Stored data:
-.-.-
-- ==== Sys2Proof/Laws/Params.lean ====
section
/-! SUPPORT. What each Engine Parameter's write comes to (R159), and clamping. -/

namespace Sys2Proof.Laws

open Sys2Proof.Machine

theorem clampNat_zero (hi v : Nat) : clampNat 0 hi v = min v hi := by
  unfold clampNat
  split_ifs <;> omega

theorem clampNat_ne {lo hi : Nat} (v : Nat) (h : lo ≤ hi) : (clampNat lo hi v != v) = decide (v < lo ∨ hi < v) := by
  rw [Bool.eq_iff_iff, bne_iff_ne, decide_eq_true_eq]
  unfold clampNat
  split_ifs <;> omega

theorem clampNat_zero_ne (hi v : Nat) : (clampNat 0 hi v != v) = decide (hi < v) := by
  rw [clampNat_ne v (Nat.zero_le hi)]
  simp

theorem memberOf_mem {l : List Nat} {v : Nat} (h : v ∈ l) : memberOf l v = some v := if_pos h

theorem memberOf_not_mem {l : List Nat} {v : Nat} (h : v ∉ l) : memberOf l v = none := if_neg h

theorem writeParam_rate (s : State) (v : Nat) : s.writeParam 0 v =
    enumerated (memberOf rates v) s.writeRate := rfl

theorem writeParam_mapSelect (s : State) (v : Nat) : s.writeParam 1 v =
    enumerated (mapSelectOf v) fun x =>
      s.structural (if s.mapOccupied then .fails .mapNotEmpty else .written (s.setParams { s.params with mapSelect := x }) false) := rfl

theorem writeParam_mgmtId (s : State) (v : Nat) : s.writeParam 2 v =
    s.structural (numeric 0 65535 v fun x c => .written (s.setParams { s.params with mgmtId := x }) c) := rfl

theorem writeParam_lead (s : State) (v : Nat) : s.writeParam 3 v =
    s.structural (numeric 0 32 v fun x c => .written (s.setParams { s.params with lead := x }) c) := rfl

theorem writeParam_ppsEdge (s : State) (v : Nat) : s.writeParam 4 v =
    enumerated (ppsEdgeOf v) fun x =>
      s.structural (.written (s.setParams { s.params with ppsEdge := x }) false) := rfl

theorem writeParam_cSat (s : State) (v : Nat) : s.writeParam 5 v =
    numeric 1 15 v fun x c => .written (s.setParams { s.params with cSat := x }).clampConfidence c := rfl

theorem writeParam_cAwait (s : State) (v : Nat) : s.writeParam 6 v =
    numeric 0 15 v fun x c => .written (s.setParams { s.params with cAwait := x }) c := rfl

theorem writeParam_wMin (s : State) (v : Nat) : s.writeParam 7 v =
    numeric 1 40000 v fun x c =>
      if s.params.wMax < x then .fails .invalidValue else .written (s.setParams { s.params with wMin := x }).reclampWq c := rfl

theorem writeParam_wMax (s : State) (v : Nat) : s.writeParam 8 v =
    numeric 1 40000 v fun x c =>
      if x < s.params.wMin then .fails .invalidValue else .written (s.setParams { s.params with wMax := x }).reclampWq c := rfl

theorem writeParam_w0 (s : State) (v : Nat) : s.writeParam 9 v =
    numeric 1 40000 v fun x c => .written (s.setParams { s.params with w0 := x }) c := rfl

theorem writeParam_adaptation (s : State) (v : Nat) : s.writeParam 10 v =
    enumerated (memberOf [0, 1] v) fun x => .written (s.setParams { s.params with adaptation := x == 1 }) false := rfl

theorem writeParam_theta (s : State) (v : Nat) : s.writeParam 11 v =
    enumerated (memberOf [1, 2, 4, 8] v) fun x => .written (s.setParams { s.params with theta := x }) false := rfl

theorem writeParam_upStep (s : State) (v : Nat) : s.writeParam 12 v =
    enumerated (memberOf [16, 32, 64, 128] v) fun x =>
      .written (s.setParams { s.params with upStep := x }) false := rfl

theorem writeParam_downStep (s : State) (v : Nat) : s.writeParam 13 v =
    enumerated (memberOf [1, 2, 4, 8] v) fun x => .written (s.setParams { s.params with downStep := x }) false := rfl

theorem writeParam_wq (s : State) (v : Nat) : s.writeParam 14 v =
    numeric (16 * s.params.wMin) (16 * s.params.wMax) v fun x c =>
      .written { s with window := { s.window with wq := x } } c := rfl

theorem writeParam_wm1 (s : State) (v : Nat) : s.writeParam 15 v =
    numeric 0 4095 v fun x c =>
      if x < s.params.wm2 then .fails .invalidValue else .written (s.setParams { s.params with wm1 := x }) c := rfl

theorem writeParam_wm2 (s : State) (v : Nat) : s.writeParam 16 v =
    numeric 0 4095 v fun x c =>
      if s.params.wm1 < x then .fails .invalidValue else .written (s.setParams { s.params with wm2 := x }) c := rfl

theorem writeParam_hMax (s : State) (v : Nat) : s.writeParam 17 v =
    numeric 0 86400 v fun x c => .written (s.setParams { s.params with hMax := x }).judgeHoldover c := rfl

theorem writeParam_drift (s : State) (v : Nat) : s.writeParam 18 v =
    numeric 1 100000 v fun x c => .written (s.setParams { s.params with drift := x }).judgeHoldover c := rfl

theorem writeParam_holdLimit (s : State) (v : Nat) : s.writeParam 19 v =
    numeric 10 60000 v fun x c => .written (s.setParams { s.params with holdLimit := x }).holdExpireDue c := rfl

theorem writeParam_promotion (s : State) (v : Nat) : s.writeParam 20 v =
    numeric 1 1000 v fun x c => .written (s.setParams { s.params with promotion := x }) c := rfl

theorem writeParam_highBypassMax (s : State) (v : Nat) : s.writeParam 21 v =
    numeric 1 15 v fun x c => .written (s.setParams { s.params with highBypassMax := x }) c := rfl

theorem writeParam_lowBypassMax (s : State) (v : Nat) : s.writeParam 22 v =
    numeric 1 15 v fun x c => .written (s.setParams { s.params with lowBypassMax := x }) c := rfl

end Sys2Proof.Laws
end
-.-.-
- Requirement -
The lines needed are the ones from the first line of the entries through the line that contains "enumerated (mapSelectOf v) fun x =>", given again without any change.

- Written solution -
-- ==== Sys2Proof/Laws/Params.lean ====
section
/-! SUPPORT. What each Engine Parameter's write comes to (R159), and clamping. -/

namespace Sys2Proof.Laws

open Sys2Proof.Machine

theorem clampNat_zero (hi v : Nat) : clampNat 0 hi v = min v hi := by
  unfold clampNat
  split_ifs <;> omega

theorem clampNat_ne {lo hi : Nat} (v : Nat) (h : lo ≤ hi) : (clampNat lo hi v != v) = decide (v < lo ∨ hi < v) := by
  rw [Bool.eq_iff_iff, bne_iff_ne, decide_eq_true_eq]
  unfold clampNat
  split_ifs <;> omega

theorem clampNat_zero_ne (hi v : Nat) : (clampNat 0 hi v != v) = decide (hi < v) := by
  rw [clampNat_ne v (Nat.zero_le hi)]
  simp

theorem memberOf_mem {l : List Nat} {v : Nat} (h : v ∈ l) : memberOf l v = some v := if_pos h

theorem memberOf_not_mem {l : List Nat} {v : Nat} (h : v ∉ l) : memberOf l v = none := if_neg h

theorem writeParam_rate (s : State) (v : Nat) : s.writeParam 0 v =
    enumerated (memberOf rates v) s.writeRate := rfl

theorem writeParam_mapSelect (s : State) (v : Nat) : s.writeParam 1 v =
    enumerated (mapSelectOf v) fun x =>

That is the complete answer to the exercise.